Австриец присвистнул:

– Не бог весть что!

– А тут кругом – не бог весть что. Хочешь, высажу тебя здесь?

– Мечтаю! Как я потом вернусь в цивилизацию?

– А это твоя проблема, не моя. По крайней мере, тут безопаснее, чем в палаточном городке. Через эту деревню обычно проходят караваны с солью, направляющиеся на юг. За сотню, а то и меньше, тебя доставят в какое-нибудь мало-мальски цивилизованное место.

– Прекрасная перспектива!

– Как раз для тебя. Кто тебя заставлял лезть в не свое дело?

– Никто, но я, прежде всего, журналист. А когда журналист видит что-то такое, о чем должны знать все, его обязанность – рассказать об этом.

– Ага, расскажи! Расскажи! Ну что, высаживаю? Твоему вдохновению тут ничто не помешает. Потом тебе придется провести три дня на спине верблюда под солнцем, плавящим камни. – Нене искоса посмотрел на австрийца и с нескрываемой издевкой сказал: – Вдобавок ко всему твою писанину никто не будет публиковать.
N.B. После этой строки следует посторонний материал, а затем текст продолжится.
/-- The mailbox request a command is, for the rows that are requests. -/
def request? : Instr → Option Req
  | .layArm q _ _ => some q
  | .layStart q => some q
  | .stagelineStartMarker _ => none
  | .doseRingPrimed _ => none
  | .layAbort q _ => some q
  | .layStatus q => some q
  | .layRecordGet q _ _ => some q
  | .lineMarker _ _ _ => none
  | .carriageStall _ => none
  | .calibrationStale _ => none
  | .mapRowDrop _ _ => none
  | .runupTimeout _ _ => none
  | .followerAtRest _ => none
  | .runOutDone _ _ => none
  | .learnUpdate _ => none
  | .aqripolBlock _ _ _ => none
  | .blockAccepted _ _ => none
  | .inflaterSlotFree _ _ => none
  | .compressHandover _ _ _ _ _ => none
  | .compressDone _ _ _ => none
  | .compressBypass _ => none
  | .shadowCompare _ _ => none
  | .dataKekAgree q _ => some q
  | .dataKeyLoad q _ _ _ => some q
  | .dataKeyClear q _ => some q
  | .dataKeyStatus q => some q
  | .dataStreamStatus q _ => some q
  | .dataShadowReport q => some q
  | .dataCompress q _ _ => some q
  | .doseBilletRead q _ => some q
  | .doseBilletWrite q _ _ => some q
  | .doseBilletDefault q _ => some q
  | .emonCapArm q => some q
  | .emonCapTrigger q => some q
  | .emonCapStop q => some q
  | .emonCapHeader q => some q
  | .emonCapRelease q _ => some q
  | .emonLearnReset q => some q
  | .captureClearDone _ => none
  | .markerAdvance _ _ => none
  | .deliveryReport _ _ _ _ _ _ => none
  | .ackUnknown _ _ _ _ => none
  | .photodiodeReturn _ _ _ _ _ _ => none
  | .telemetryFrame _ _ _ _ => none
  | .managementResponse _ _ _ _ _ _ => none
  | .codewordUncorrectable _ _ _ => none
  | .laneFailover _ _ => none
  | .failoverComplete _ _ => none
  | .chainRailsGood _ _ => none
  | .segmentTrained _ _ _ => none
  | .segmentTrainFail _ _ => none
  | .chainDiscovered _ _ _ _ => none
  | .loadSwitchClose _ _ => none
  | .reservePretrain _ => none
  | .pretrainDone _ _ _ => none
  | .presenceLoss _ _ => none
  | .railDischargeCheck _ _ _ => none
  | .presenceReturn _ _ => none
  | .linkChainPower q _ _ => some q
  | .linkDescRead q _ _ _ _ => some q
  | .linkDescWrite q _ _ _ _ _ => some q
  | .linkTileSwitch q _ _ _ => some q
  | .linkFailover q _ => some q
  | .linkRestore q _ => some q
  | .linkStatus q _ => some q
  | .transportPacketRx _ _ _ _ => none
  | .ackTimer _ _ => none
  | .retransmitTimeout _ _ => none
  | .inboundGapTimeout _ _ => none
  | .outboundPeerLost _ _ => none
  | .keepaliveSend _ _ => none
  | .portDown _ _ => none
  | .ptpMessageRx _ _ _ => none
  | .ptpSyncLost _ => none
  | .hostPortStatus q _ => some q
  | .hostPortRestart q _ => some q
  | .hostChanOpen q _ _ _ => some q
  | .hostChanClose q _ => some q
  | .dmaStart q _ _ => some q
  | .dmaStop q _ => some q
  | .dmaDisable q _ => some q
  | .dmaStatus q _ => some q
  | .dmaBurst _ _ => none
  | .dmaStarveBoost _ _ => none
  | .baseTick _ => none
  | .encoderPositionChange _ _ _ => none
  | .encoderZEdge _ _ => none
  | .encoderLost _ _ _ => none
  | .carriageInPosition _ => none
  | .outputSaturated _ _ => none
  | .servoLoopEnable q _ _ => some q
  | .servoLoopCommit q _ => some q
  | .servoTableWrite q _ _ _ _ => some q
  | .servoEncReference q _ => some q
  | .servoCarriageMove q _ => some q
  | .servoCarriageStop q => some q
  | .servoTestStart q _ => some q
  | .servoTestStop q => some q
  | .servoStatus q _ => some q
  | .decisionPeriod _ _ _ _ _ _ => none
  | .driveOvercurrent _ _ _ => none
  | .bemfZeroCrossing _ _ _ _ => none
  | .catchTimeout _ _ => none
  | .brakeElapsed _ _ => none
  | .alignElapsed _ _ => none
  | .coastElapsed _ _ => none
  | .standstillOffset _ _ _ _ _ => none
  | .driveStall _ _ => none
  | .drvEnable q _ _ => some q
  | .drvCurveWrite q _ _ => some q
  | .drvAlign q _ => some q
  | .drvAlignDone _ _ => none
  | .drvStatus q _ => some q
  | .stepperPwmPeriod _ _ _ => none
  | .voltageSaturation _ _ => none
  | .profileEvaluation _ => none
  | .stepDriverFault _ _ => none
  | .switchSample _ _ _ => none
  | .switchQualified _ _ _ => none
  | .stepEnable q _ _ => some q
  | .stepMove q _ _ _ _ _ _ => some q
  | .stepStop q _ => some q
  | .stepResume q _ => some q
  | .stepFlush q _ => some q
  | .stepHome q _ => some q
  | .stepGroup q _ _ => some q
  | .stepSwReset q _ => some q
  | .stepStatus q _ => some q
  | .roundStart _ => none
  | .roundPublish _ _ => none
  | .mainsZeroCross _ _ _ => none
  | .mainsLost _ _ => none
  | .heaterPwmPeriod _ _ => none
  | .hkRead q _ _ => some q
  | .htrOtReset q _ => some q
  | .analogueTrip _ => none
  | .wearSave _ => none
  | .pwrState q _ => some q
  | .pwrRail q _ _ => some q
  | .pwrMargin q _ _ _ => some q
  | .marginTrimDone _ _ _ _ => none
  | .pwrRailStatus q _ => some q
  | .pwrStageClaim q _ => some q
  | .pwrStageRelease q => some q
  | .pwrStageDiscover q => some q
  | .pwrStageSeq q _ _ _ _ _ => some q
  | .pwrStageStart q _ => some q
  | .railDelayElapsed _ _ => none
  | .railGood _ _ _ _ => none
  | .railPgTimeout _ _ => none
  | .railDecayed _ _ _ => none
  | .railDecayTimeout _ _ => none
  | .railLost _ _ _ => none
  | .railOvervoltage _ _ _ => none
  | .pmbusAlert _ _ _ => none
  | .pmbusPoll _ _ _ => none
  | .wakeEvent _ _ => none
  | .vstbyLost _ => none
  | .phantomLost _ => none
  | .phantomOvercurrent _ => none
  | .stagelineFrameRx _ _ _ => none
  | .neighbourSend _ _ => none
  | .nodeZeroTimeout _ => none
  | .sweepSend _ => none
  | .stageRequestTimeout _ => none
  | .claimWindowEnd _ => none
  | .masterLost _ => none
  | .autoClaim _ => none
  | .seqApply _ => none
  | .stageLinkDown _ _ => none
  | .referenceNotReady _ => none
  | .referenceLost _ => none
  | .porterCrystalFail _ => none
  | .porterRcTrim _ => none
  | .pllLock _ _ _ _ => none
  | .pllUnlock _ _ => none
  | .exppllPhaseAligned _ => none
  | .secondBoundary _ => none
  | .timeMarkerRx _ _ => none
  | .segmentDelayMeasure _ _ _ => none
  | .holdoverEntry _ => none
  | .leapApply _ => none
  | .ptpDisagreement _ => none
  | .clkTimeGet q => some q
  | .clkTimeSet q _ _ _ _ _ _ _ _ => some q
  | .clkLeapSet q _ _ => some q
  | .clkStatus q => some q
  | .faultRaise _ _ _ _ => none
  | .reactionCheck _ _ _ => none
  | .emitInhibitRise _ => none
  | .inhibitHoldExpiry _ => none
  | .sramError _ _ _ _ => none
  | .regionWriteBlocked _ _ _ => none
  | .scrubPass _ => none
  | .faultClear q _ => some q
  | .faultStatus q _ _ => some q
  | .faultFirst q => some q
  | .faultInject q _ => some q
  | .liveTableRebuild _ => none
  | .bracketLoad _ _ _ => none
  | .calibrationBurstStart _ => none
  | .calibrationPeriod _ _ => none
  | .calibrationRunApply _ => none
  | .calibrationRunEnd _ _ => none
  | .traceEnterTimeout _ => none
  | .hkTraceDone _ => none
  | .tileOverdue _ _ _ => none
  | .calRun q _ => some q
  | .calCancel q => some q
  | .calStatus q => some q
  | .calCellRead q _ _ _ _ => some q
  | .calCellSet q _ _ _ _ _ => some q
  | .calPdTrace q _ _ _ => some q
  | .calPdEnter q _ => some q
  | .calHkTrace q => some q
  | .calUserReset q _ _ => some q
  | .keeperWatchdogTrip _ _ => none
  | .keeperRestartDone _ => none
  | .loadWindow _ _ => none
  | .requestAging _ _ _ => none
  | .sessionTimeout _ _ => none
  | .claimWindowClose _ => none
  | .storeCommitDelay _ _ => none
  | .gbFlush _ => none
  | .mb4ReqDoorbell _ => none
  | .mb4AckDoorbell _ => none
  | .timeNowRead _ => none
  | .registerWrite _ _ _ _ => none
  | .keepIdent q => some q
  | .keepStatus q => some q
  | .paramRead q _ _ _ => some q
  | .paramWrite q _ => some q
  | .paramWriteSet q _ _ => some q
  | .sessionOpen q _ => some q
  | .sessionClose q => some q
  | .sessionClaim q _ => some q
  | .keepResync q => some q
  | .waybillRead q _ _ _ => some q
  | .gbRead q _ _ => some q
  | .gbAck q _ => some q
  | .storeCommit q _ => some q
  | .storeStatus q => some q
  | .fwBegin q _ => some q
  | .fwWrite q _ _ => some q
  | .fwVerify q => some q
  | .fwActivate q _ => some q
  | .fwConfirm q => some q
  | .bistResultRead q => some q
  | .secIdentGet q => some q
  | .wearRead q => some q
  | .shutdownSelfTest _ _ => none
  | .selfTestInterrupt _ => none
  | .boot _ => none
  | .emitInhibitFall _ => none
  | .portLinkUp _ _ => none
  | .vstbyReturn _ => none
  | .phantomReturn _ => none
  | .phantomFoldbackEnd _ => none
  | .sixStepCommutation _ _ => none
  | .claimCollisionResend _ => none
  | .storeDeferralLimit _ _ => none
  | .repairLineBuilt _ _ => none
– Кто-нибудь да опубликует, будь уверен.

– Давай, давай, решайся: или здесь позагораешь, или чуть подальше, но там велик риск умереть от жажды в полном одиночестве.

– Слушай, ты серьезно?

Нене покачал головой:

– А ты намного глупее, чем кажешься… Тебе не приходила мысль в башку, что я могу оказаться в сговоре с Фаусеттом? Выброшу тебя в таком месте, где никто не сможет найти…

– Да, приходила, – признался журналист. – Это было первое, о чем я подумал…

– И?..

– Ты не похож на убийцу.

– А на кого похожи убийцы?! – с неожиданной злостью спросил француз. – У них прямо на лице написано, что они собираются убить человека? Такое только в кино бывает, да и то в старом. Как только злодей появится на экране, сразу знаешь, что он собирается задушить девушку… Ладно, закрыли тему.

Дальше летели в молчании. Шольца завораживал пейзаж внизу. Огромные дюны сменились каменистой равниной, потом на горизонте возникли зубчатые очертания небольшой горной гряды. Нене Дюпре отклонился к юго-западу и через несколько минут показал на темную точку километрах примерно в десяти.

– Там колодец, – сказал он. – А ты останешься здесь.

Они начали снижаться. Колодец, пальмы рядом с ним и далекие горы исчезли из виду, и австриец забеспокоился. До него дошло, что он останется посреди раскаленной солнцем пустыни, где даже глазу не за что зацепиться.

– О боже!.. – невольно воскликнул он.

– Всегда ненавидел произносить это: «Я тебя предупреждал», – усмехнулся Нене Дюпре. – Однако предупреждал я тебя серьезно.

Он вытащил из вертолета небольшой рюкзак, к которому была привязана фляга с водой.

– С этим ты можешь продержаться пару дней. Если я завтра утром не вернусь, держи направление на заход солнца и часа через два или три доберешься до колодца.